Please notice that we cannot use src_grid_path because we might have applied fixer or data model
- regrid(data)
Actual regridding core function. Regrid the dataset or dataarray using common gridtypes Firstly, expand the dimensions of the dataset to include the vertical dimensions if necessary. Then, group variables that share the same dimensions. Finally, apply regridding on the different vertical coordinates, including 2d and 2dm.
- Parameters:
data (xarray.Dataset, xarray.DataArray) – The dataset to be regridded.
- weights(tgt_grid_name, regrid_method=None, nproc=1, rebuild=False, reader_kwargs=None, initialize=True)
Load or generate regridding weights by calling smmregrid
- Parameters:
tgt_grid_name (str) – The destination grid name.
regrid_method (str) – The regrid method.
nproc (int) – The number of processors to use.
rebuild (bool) – If True, rebuild the weights.
reader_kwargs (dict) – The reader kwargs for filename definition, including info on model, exp, source, etc.
initialize (bool) – If True, initialize the regridders with the loaded weights.
- Returns:
The weights dictionary for each vertical coordinate.
- Return type:
dict
- class aqua.Streaming(aggregation='S', startdate=None, enddate=None, loglevel=None)
Bases:
objectStreaming class to be used in Reader and elsewhere
The Streaming constructor. The streamer is used to stream data by either a specific time interval or by a specific number of samples. If the unit parameter is specified, the data is streamed by the specified unit and stream_step (e.g. 1 month). If the unit parameter is not specified, the data is streamed by stream_step steps of the original time resolution of input data.
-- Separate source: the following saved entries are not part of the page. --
-- ==== Sys2Proof/Certificates/Slice0/Obligations.lean ====
section
/-! DEFINITION. What the provers are to prove of the model: statements from the numbered rules of spec/. Each says in its
docstring which rules it formalises. A list of words beside a statement names every word that it speaks of, with the value
the rule gives it. -/
namespace Sys2Proof
open Machine

/-- The word whose bit k is g k. -/
def wordOfBits (g : Nat → Bool) : Word := BitVec.ofNat 32 (((List.range 32).map (fun k => if g k then 2 ^ k else 0)).sum)

/-! ## Integer words (spec/07_isa_integer.md) -/

/-- The value of BFE and BFE.u (R147): the field of a at POS of LEN bits, the bits above 31 filled with the sign or 0. -/
def fieldOf (signed : Bool) (a b : Word) : Word :=
  let len := min 32 (uv b / 256 % 64)
  let pos := uv b % 32
  if signed then BitVec.ofInt 32 (Int.bmod (sv a / 2 ^ pos) (2 ^ len)) else BitVec.ofNat 32 (uv a / 2 ^ pos % 2 ^ len)

/-- The value of BFI (R147), bit by bit. -/
def fieldInto (d a b : Word) : Word :=
  let len := min 32 (uv b / 256 % 64)
  let pos := uv b % 32
  wordOfBits (fun k => if pos ≤ k ∧ k < pos + len then a.getLsbD (k - pos) else d.getLsbD k)

/-- The values of the integer words with two operands (R144 to R147), from the old value of the destination, A, B and the
predicate that SEL reads. -/
def valAdd (_ a b : Word) (_ : Bool) : Word := BitVec.ofNat 32 (uv a + uv b)
def valSub (_ a b : Word) (_ : Bool) : Word := BitVec.ofInt 32 (uv a - uv b)
def valRsub (_ a b : Word) (_ : Bool) : Word := BitVec.ofInt 32 (uv b - uv a)
def valMul (_ a b : Word) (_ : Bool) : Word := BitVec.ofNat 32 (uv a * uv b)
def valMulhi (_ a b : Word) (_ : Bool) : Word := BitVec.ofInt 32 (sv a * sv b / 2 ^ 32)
def valMad (d a b : Word) (_ : Bool) : Word := BitVec.ofNat 32 (uv d + uv a * uv b)
def valMin (_ a b : Word) (_ : Bool) : Word := BitVec.ofInt 32 (min (sv a) (sv b))
def valMax (_ a b : Word) (_ : Bool) : Word := BitVec.ofInt 32 (max (sv a) (sv b))
def valSat (_ a b : Word) (_ : Bool) : Word := BitVec.ofInt 32 (max (-2 ^ 31) (min (2 ^ 31 - 1) (sv a + sv b)))
def valMulhiU (_ a b : Word) (_ : Bool) : Word := BitVec.ofNat 32 (uv a * uv b / 2 ^ 32)
def valMinU (_ a b : Word) (_ : Bool) : Word := BitVec.ofNat 32 (min (uv a) (uv b))
def valMaxU (_ a b : Word) (_ : Bool) : Word := BitVec.ofNat 32 (max (uv a) (uv b))
def valSatU (_ a b : Word) (_ : Bool) : Word := BitVec.ofNat 32 (min (2 ^ 32 - 1) (uv a + uv b))
def valAnd (_ a b : Word) (_ : Bool) : Word := wordOfBits (fun k => a.getLsbD k && b.getLsbD k)
def valOr (_ a b : Word) (_ : Bool) : Word := wordOfBits (fun k => a.getLsbD k || b.getLsbD k)
def valXor (_ a b : Word) (_ : Bool) : Word := wordOfBits (fun k => a.getLsbD k != b.getLsbD k)
def valAndn (_ a b : Word) (_ : Bool) : Word := wordOfBits (fun k => a.getLsbD k && !b.getLsbD k)
def valShl (_ a b : Word) (_ : Bool) : Word := if 32 ≤ uv b then 0 else BitVec.ofNat 32 (uv a * 2 ^ uv b)
def valShr (_ a b : Word) (_ : Bool) : Word := if 32 ≤ uv b then 0 else BitVec.ofNat 32 (uv a / 2 ^ uv b)
def valSar (_ a b : Word) (_ : Bool) : Word :=
  if 32 ≤ uv b then (if sv a < 0 then 0xFFFFFFFF else 0) else BitVec.ofInt 32 (sv a / 2 ^ uv b)
def valRot (_ a b : Word) (_ : Bool) : Word := wordOfBits (fun k => a.getLsbD ((k + 32 - uv b % 32) % 32))
def valBfe (_ a b : Word) (_ : Bool) : Word := fieldOf true a b
def valBfeU (_ a b : Word) (_ : Bool) : Word := fieldOf false a b
def valBfi (d a b : Word) (_ : Bool) : Word := fieldInto d a b
def valSel (_ a b : Word) (p : Bool) : Word := if p then a else b

/-- The values of the integer words with one operand (R144, R146, R152). -/
def valAbs (b : Word) : Word := if b = 0x80000000 then 0x80000000 else BitVec.ofNat 32 (sv b).natAbs
def valNeg (b : Word) : Word := BitVec.ofInt 32 (0 - sv b)
def valNot (b : Word) : Word := wordOfBits (fun k => !b.getLsbD k)
def valClz (b : Word) : Word := BitVec.ofNat 32 (if b = 0 then 32 else 31 - Nat.log2 (uv b))
def valPopc (b : Word) : Word := BitVec.ofNat 32 ((List.range 32).countP (fun k => b.getLsbD k))
def valBrev (b : Word) : Word := wordOfBits (fun k => b.getLsbD (31 - k))
def valMov (b : Word) : Word := b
If the stream function is called a second time, it will return the subsequent chunk of data in the sequence. The function keeps track of the state of the streaming process through the use of an internal counter. This allows the user to stream through the entire dataset in multiple calls to the function, retrieving consecutive chunks of data each time.
If startdate is not specified, the method will use the first date in the dataset.
- Parameters:
startdate (str) – the starting date for streaming the data (e.g. ‘2020-02-25’) (None)
enddate (str) – the ending date for streaming the data (e.g. ‘2021-01-01’) (None)
aggregation (str) – the streaming frequency in pandas style (1M, 7D etc.)
loglevel (string) – Level of logging according to logging module (default: log_level_default of loglevel())
- Returns:
A Streaming class object.
- reset()
Reset the state of the streaming process. This means that if the stream function is called again after calling reset_stream, it will start streaming the input data from the beginning.
- stream(data, startdate=None, enddate=None, aggregation=None, timechunks=None, reset=False)
Stream a chunk of a dataset using startdate, enddate and aggregation defined by the constructor.
- Parameters:
data (xr.Dataset) – the input xarray.Dataset
startdate (str) – the starting date for streaming the data (e.g. ‘2020-02-25’) (None)
enddate (str) – the ending date for streaming the data (e.g. ‘2021-01-01’) (None)
aggregation (str) – the streaming frequency in pandas style (1M, 7D etc.)
timechunks (DataArrayResample, optional) – a precomputed chunked time axis
reset (bool, optional) – reset the streaming
- Returns:
A xarray.Dataset containing the subset of the input data that has been streamed.
- stream_chunk(data, startdate=None, enddate=None, aggregation=None)
Compute chunks for a dataset using startdate, enddate and aggregation defined by the constructor.
- Parameters:
data (xr.Dataset) – the input xarray.Dataset
startdate (str) – the starting date for streaming the data (e.g. ‘2020-02-25’) (None)
enddate (str) – the ending date for streaming the data (e.g. ‘2021-01-01’) (None)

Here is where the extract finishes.